• [What you will do] Please give back only the lines below from the one containing "port ++ m.tlvs.flatMap tlvBytes" to the one containing "IP covers. -/", each repeated word for word, both ends included.

--- Provided data Enclosed Below ---

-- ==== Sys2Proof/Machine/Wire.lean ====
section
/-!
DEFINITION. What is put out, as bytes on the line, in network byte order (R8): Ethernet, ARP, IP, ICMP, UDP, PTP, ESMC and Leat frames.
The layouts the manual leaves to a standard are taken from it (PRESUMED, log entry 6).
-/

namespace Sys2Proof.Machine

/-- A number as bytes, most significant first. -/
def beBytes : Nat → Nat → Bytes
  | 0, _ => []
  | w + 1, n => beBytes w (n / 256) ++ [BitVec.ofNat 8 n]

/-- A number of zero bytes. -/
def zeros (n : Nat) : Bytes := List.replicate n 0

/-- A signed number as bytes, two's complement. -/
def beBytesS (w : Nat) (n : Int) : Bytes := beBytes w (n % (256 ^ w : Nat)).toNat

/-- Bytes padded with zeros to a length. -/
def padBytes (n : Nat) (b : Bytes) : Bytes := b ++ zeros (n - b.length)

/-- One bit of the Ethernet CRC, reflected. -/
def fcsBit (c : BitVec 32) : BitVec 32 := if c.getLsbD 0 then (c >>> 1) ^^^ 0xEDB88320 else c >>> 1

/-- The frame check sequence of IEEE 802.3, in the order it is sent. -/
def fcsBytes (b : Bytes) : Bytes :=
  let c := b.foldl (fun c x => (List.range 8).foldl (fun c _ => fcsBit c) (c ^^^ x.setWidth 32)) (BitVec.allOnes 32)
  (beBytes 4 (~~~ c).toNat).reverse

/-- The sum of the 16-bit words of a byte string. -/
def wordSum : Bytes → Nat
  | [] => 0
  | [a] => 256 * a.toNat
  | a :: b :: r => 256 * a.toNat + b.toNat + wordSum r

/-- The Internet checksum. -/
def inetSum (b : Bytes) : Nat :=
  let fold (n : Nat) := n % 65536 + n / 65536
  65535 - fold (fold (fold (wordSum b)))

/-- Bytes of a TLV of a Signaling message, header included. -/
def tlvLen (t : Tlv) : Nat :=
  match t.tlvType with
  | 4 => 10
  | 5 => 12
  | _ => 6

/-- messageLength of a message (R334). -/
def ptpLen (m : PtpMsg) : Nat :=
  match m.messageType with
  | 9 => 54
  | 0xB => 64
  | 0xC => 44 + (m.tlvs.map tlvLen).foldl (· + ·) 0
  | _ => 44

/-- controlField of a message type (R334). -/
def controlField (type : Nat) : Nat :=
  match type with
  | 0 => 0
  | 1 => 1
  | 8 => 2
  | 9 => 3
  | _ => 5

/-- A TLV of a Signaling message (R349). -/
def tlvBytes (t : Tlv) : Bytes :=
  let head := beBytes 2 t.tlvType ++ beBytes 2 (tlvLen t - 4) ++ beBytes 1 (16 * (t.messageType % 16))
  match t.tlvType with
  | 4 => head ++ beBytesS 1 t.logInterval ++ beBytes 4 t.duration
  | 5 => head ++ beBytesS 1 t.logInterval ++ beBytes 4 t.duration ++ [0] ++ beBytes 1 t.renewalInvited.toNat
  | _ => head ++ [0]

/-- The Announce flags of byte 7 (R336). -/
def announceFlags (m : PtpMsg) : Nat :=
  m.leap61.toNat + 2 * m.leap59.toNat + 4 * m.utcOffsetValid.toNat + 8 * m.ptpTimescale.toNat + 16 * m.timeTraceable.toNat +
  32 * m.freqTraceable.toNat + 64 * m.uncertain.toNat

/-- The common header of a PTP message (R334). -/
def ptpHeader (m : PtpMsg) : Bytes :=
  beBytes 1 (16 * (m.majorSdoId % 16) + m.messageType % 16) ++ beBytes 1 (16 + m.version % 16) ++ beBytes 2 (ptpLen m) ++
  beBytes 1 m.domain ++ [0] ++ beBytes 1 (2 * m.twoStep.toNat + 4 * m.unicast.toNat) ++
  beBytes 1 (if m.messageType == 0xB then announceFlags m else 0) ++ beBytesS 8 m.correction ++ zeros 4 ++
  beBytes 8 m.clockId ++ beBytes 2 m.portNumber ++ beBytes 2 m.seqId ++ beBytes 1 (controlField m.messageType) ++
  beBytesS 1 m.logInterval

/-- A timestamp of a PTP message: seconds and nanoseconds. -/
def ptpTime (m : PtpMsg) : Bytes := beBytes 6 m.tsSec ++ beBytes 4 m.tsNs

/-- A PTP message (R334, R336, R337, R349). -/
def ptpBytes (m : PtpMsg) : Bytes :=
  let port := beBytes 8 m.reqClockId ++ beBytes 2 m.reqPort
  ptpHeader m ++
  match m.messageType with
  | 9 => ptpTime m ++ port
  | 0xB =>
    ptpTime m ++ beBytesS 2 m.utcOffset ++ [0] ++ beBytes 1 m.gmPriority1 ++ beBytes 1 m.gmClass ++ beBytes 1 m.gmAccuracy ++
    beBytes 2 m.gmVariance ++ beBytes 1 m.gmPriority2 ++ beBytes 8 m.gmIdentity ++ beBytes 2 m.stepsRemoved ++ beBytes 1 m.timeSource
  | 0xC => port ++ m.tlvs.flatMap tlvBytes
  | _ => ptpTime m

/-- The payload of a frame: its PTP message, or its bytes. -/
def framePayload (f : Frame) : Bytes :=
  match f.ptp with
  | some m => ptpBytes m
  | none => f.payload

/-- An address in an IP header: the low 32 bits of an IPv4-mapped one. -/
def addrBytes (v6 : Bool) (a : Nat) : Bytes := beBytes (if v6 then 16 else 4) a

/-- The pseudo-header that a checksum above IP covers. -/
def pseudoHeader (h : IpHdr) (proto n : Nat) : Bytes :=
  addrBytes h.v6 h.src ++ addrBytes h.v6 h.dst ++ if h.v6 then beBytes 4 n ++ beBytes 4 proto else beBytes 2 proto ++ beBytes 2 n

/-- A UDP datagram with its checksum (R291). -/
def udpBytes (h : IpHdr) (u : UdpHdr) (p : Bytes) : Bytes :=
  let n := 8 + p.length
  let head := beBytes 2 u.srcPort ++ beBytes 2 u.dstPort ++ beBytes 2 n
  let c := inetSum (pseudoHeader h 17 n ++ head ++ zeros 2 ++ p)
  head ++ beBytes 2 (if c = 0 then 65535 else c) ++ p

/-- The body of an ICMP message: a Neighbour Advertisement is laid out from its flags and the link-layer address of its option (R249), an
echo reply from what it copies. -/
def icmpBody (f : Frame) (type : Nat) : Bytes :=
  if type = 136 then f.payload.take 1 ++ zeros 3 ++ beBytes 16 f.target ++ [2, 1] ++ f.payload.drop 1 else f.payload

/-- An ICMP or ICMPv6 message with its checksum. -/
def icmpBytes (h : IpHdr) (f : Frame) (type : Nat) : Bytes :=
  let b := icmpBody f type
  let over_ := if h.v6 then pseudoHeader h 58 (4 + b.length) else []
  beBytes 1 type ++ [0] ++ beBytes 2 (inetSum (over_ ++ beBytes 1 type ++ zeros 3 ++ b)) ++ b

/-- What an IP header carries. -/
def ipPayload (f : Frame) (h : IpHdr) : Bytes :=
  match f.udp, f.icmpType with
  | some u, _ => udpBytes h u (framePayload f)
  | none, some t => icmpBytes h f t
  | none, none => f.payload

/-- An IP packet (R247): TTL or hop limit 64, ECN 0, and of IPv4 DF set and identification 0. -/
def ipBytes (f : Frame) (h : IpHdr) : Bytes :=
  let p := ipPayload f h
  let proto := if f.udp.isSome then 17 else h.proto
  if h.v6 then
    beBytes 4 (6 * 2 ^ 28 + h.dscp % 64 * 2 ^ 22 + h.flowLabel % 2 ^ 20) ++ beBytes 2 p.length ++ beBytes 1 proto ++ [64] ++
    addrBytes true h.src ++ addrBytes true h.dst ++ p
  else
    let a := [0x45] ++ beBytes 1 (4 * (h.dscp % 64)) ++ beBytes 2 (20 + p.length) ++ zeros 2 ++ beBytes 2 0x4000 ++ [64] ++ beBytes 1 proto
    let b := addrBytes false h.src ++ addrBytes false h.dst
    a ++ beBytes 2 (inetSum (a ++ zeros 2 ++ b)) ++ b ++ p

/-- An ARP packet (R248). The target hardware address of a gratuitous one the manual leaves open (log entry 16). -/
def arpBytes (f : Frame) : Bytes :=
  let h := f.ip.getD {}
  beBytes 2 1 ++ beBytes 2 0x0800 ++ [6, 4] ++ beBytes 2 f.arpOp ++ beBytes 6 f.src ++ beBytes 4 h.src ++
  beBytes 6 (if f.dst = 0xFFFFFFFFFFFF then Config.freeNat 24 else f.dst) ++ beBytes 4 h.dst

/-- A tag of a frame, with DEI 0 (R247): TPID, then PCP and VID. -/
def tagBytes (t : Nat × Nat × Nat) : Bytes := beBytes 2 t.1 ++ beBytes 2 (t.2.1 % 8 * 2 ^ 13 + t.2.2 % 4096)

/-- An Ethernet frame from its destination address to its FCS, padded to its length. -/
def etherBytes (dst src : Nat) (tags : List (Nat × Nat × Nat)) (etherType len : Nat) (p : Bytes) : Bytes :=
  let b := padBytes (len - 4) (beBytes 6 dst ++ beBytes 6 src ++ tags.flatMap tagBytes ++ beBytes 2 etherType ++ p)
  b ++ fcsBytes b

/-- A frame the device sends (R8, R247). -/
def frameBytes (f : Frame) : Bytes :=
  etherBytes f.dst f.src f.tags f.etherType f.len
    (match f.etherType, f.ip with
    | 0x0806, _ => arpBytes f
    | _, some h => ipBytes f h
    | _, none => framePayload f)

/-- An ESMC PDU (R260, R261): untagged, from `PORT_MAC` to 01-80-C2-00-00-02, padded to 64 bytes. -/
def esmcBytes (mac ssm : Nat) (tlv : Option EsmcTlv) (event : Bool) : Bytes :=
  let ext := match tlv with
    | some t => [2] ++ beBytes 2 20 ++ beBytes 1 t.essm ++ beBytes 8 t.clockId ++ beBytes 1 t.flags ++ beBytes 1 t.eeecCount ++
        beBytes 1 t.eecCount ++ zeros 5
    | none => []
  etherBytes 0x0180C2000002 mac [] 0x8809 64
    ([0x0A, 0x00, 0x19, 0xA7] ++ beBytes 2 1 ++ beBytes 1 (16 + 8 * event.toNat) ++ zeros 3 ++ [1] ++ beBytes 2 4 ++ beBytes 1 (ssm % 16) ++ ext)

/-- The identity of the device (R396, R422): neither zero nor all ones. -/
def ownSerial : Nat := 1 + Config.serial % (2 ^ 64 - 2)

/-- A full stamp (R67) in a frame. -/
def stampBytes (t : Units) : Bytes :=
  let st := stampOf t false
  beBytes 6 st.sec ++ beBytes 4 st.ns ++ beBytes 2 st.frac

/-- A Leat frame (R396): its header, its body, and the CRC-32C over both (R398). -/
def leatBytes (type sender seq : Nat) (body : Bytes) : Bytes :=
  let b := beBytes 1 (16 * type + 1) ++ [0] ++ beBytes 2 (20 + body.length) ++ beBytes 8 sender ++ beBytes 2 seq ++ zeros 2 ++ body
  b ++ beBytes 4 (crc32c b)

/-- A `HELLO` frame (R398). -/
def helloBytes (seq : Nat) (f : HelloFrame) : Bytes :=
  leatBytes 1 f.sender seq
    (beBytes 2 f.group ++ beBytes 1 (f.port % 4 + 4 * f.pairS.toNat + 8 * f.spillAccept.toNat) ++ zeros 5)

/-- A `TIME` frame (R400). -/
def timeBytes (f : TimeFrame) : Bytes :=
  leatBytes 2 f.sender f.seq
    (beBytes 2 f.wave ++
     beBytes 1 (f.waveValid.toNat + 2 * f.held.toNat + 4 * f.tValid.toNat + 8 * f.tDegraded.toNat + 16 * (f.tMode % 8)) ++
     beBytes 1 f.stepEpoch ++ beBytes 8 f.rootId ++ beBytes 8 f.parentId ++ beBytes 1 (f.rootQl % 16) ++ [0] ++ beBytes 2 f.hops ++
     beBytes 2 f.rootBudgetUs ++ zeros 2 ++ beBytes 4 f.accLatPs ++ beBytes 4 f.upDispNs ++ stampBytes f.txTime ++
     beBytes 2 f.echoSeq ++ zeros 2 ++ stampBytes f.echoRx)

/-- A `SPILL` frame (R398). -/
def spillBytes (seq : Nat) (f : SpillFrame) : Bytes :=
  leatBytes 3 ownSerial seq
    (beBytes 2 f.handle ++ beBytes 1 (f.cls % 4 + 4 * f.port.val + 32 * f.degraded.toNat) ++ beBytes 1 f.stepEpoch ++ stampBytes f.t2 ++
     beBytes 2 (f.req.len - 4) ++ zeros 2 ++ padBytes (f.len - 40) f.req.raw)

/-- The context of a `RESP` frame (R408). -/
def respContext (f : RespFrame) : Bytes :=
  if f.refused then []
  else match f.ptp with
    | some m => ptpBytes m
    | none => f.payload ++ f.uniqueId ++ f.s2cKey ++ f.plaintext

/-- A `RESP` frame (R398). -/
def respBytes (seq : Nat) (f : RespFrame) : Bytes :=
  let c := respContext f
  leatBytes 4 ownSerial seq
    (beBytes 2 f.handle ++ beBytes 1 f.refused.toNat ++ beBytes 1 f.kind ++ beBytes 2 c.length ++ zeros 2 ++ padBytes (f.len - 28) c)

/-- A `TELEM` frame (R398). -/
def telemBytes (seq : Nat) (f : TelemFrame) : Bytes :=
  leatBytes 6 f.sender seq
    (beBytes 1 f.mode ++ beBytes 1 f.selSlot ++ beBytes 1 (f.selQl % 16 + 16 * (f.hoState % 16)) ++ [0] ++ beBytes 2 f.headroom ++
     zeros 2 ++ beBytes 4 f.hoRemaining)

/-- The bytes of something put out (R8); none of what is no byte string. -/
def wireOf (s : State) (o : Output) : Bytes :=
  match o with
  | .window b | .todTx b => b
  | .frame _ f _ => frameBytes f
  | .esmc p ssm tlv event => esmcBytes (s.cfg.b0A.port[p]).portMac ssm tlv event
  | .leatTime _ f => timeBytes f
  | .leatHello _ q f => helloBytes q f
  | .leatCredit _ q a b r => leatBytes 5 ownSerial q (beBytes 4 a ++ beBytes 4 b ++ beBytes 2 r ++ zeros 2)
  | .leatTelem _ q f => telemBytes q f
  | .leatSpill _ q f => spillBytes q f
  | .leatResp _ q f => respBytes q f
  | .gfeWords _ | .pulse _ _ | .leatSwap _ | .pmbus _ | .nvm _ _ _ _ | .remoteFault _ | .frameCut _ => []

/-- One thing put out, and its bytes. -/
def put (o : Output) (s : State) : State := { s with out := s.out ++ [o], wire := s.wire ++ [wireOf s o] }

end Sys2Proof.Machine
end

--- End of Enclosed Provided data ---

• [Answer space]
  | 0xC => port ++ m.tlvs.flatMap tlvBytes
  | _ => ptpTime m

/-- The payload of a frame: its PTP message, or its bytes. -/
def framePayload (f : Frame) : Bytes :=
  match f.ptp with
  | some m => ptpBytes m
  | none => f.payload

/-- An address in an IP header: the low 32 bits of an IPv4-mapped one. -/
def addrBytes (v6 : Bool) (a : Nat) : Bytes := beBytes (if v6 then 16 else 4) a

/-- The pseudo-header that a checksum above IP covers. -/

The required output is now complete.